X_train_transformed = X_train @ face_space.T
X_test_transformed = X_test @ face_space.T

plt.figure(figsize=(8, 4))
plt.semilogy(np.arange(len(S)), S / S[0], marker="o")
plt.title("$\sigma_k / \sigma_1$")
plt.xlabel("$k$")
plt.ylabel("$\sigma_k / \sigma_1$")
plt.grid()
plt.show()
def plot_reconstructed_images(original, transformed, face_space, h, w, index=0):
    reconstructed = transformed[index] @ face_space
    fig, ax = plt.subplots(1, 2, figsize=(8, 4))
    ax[0].imshow(original[index].reshape(h, w), cmap="gray")
    ax[0].set_title("Original Image")
    ax[1].imshow(reconstructed.reshape(h, w), cmap="gray")
    ax[1].set_title("Reconstructed Image")
    plt.show()

plot_reconstructed_images(X_train, X_train_transformed, face_space, h, w, index=0)
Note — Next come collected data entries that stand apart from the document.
@[simp] theorem State.record7_fields (s : State) (source rtype unit src : Nat) (d0 d1 : Word) (mt : Option Nat) :
    (s.record7 source rtype unit src d0 d1 mt).pending = s.pending ∧ (s.record7 source rtype unit src d0 d1 mt).mt = s.mt ∧
    (s.record7 source rtype unit src d0 d1 mt).net = s.net ∧ (s.record7 source rtype unit src d0 d1 mt).seqs = s.seqs ∧
    (s.record7 source rtype unit src d0 d1 mt).freeCtr = s.freeCtr ∧ (s.record7 source rtype unit src d0 d1 mt).queues = s.queues ∧
    (s.record7 source rtype unit src d0 d1 mt).tb = s.tb ∧ (s.record7 source rtype unit src d0 d1 mt).hts = s.hts ∧
    (s.record7 source rtype unit src d0 d1 mt).cols = s.cols ∧ (s.record7 source rtype unit src d0 d1 mt).basin = s.basin ∧
    (s.record7 source rtype unit src d0 d1 mt).held = s.held ∧ (s.record7 source rtype unit src d0 d1 mt).scrub = s.scrub ∧
    (s.record7 source rtype unit src d0 d1 mt).fanout = s.fanout ∧ (s.record7 source rtype unit src d0 d1 mt).passed = s.passed ∧
    (s.record7 source rtype unit src d0 d1 mt).cores = s.cores ∧ (s.record7 source rtype unit src d0 d1 mt).pgs = s.pgs ∧
    (s.record7 source rtype unit src d0 d1 mt).sets = s.sets ∧ (s.record7 source rtype unit src d0 d1 mt).maps = s.maps ∧
    (s.record7 source rtype unit src d0 d1 mt).stares = s.stares ∧ (s.record7 source rtype unit src d0 d1 mt).loops = s.loops ∧
    (s.record7 source rtype unit src d0 d1 mt).gateLog = s.gateLog ∧ (s.record7 source rtype unit src d0 d1 mt).scs = s.scs ∧
    (s.record7 source rtype unit src d0 d1 mt).encs = s.encs ∧ (s.record7 source rtype unit src d0 d1 mt).halls = s.halls ∧
    (s.record7 source rtype unit src d0 d1 mt).probes = s.probes ∧ (s.record7 source rtype unit src d0 d1 mt).emus = s.emus ∧
    (s.record7 source rtype unit src d0 d1 mt).slots = s.slots ∧ (s.record7 source rtype unit src d0 d1 mt).csiSkip = s.csiSkip ∧
    (s.record7 source rtype unit src d0 d1 mt).pipesOff = s.pipesOff ∧ (s.record7 source rtype unit src d0 d1 mt).taps = s.taps ∧
    (s.record7 source rtype unit src d0 d1 mt).i2cs = s.i2cs ∧ (s.record7 source rtype unit src d0 d1 mt).auxs = s.auxs ∧
    (s.record7 source rtype unit src d0 d1 mt).auxMoves = s.auxMoves ∧ (s.record7 source rtype unit src d0 d1 mt).auxStops = s.auxStops ∧
    (s.record7 source rtype unit src d0 d1 mt).auxNext = s.auxNext ∧ (s.record7 source rtype unit src d0 d1 mt).lanes = s.lanes ∧
    (s.record7 source rtype unit src d0 d1 mt).links = s.links ∧ (s.record7 source rtype unit src d0 d1 mt).keySlots = s.keySlots ∧
    (s.record7 source rtype unit src d0 d1 mt).wins = s.wins ∧ (s.record7 source rtype unit src d0 d1 mt).ups = s.ups ∧
    (s.record7 source rtype unit src d0 d1 mt).ptp = s.ptp ∧ (s.record7 source rtype unit src d0 d1 mt).host = s.host ∧
    (s.record7 source rtype unit src d0 d1 mt).dramBanks = s.dramBanks ∧ (s.record7 source rtype unit src d0 d1 mt).dramRanks = s.dramRanks ∧
    (s.record7 source rtype unit src d0 d1 mt).dramChans = s.dramChans ∧ (s.record7 source rtype unit src d0 d1 mt).raaimt = s.raaimt ∧
    (s.record7 source rtype unit src d0 d1 mt).raammt = s.raammt ∧ (s.record7 source rtype unit src d0 d1 mt).gorge = s.gorge ∧
    (s.record7 source rtype unit src d0 d1 mt).gorgeSaves = s.gorgeSaves ∧ (s.record7 source rtype unit src d0 d1 mt).holds = s.holds ∧
    (s.record7 source rtype unit src d0 d1 mt).wake = s.wake ∧ (s.record7 source rtype unit src d0 d1 mt).vault = s.vault ∧
    (s.record7 source rtype unit src d0 d1 mt).house = s.house ∧ (s.record7 source rtype unit src d0 d1 mt).flash = s.flash ∧
    (s.record7 source rtype unit src d0 d1 mt).keyHashes = s.keyHashes ∧ (s.record7 source rtype unit src d0 d1 mt).boot = s.boot := by
  obtain ⟨_, _, _, _, _, h⟩ := State.record7_eq s source rtype unit src d0 d1 mt
  rw [h]
  exact ⟨rfl, rfl, rfl, rfl, rfl, rfl, rfl, rfl, rfl, rfl, rfl, rfl, rfl, rfl, rfl, rfl, rfl, rfl, rfl, rfl, rfl, rfl, rfl, rfl, rfl,
    rfl, rfl, rfl, rfl, rfl, rfl, rfl, rfl, rfl, rfl, rfl, rfl, rfl, rfl, rfl, rfl, rfl, rfl, rfl, rfl, rfl, rfl, rfl, rfl, rfl, rfl,
    rfl, rfl, rfl, rfl, rfl⟩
clf_knn = KNeighborsClassifier().fit(X_train_transformed, y_train)
clf_mlp = MLPClassifier(hidden_layer_sizes=(1024,), batch_size=256, early_stopping=True).fit(X_train_transformed, y_train)

y_pred_knn = clf_knn.predict(X_test_transformed)
y_pred_mlp = clf_mlp.predict(X_test_transformed)
print("k-NN Classifier Report:\n", classification_report(y_test, y_pred_knn, target_names=target_names))
print("MLP Classifier Report:\n", classification_report(y_test, y_pred_mlp, target_names=target_names))

It might seem discouraging, but it’s worthwhile to check if the data is imbalanced and go through the steps again (exercise).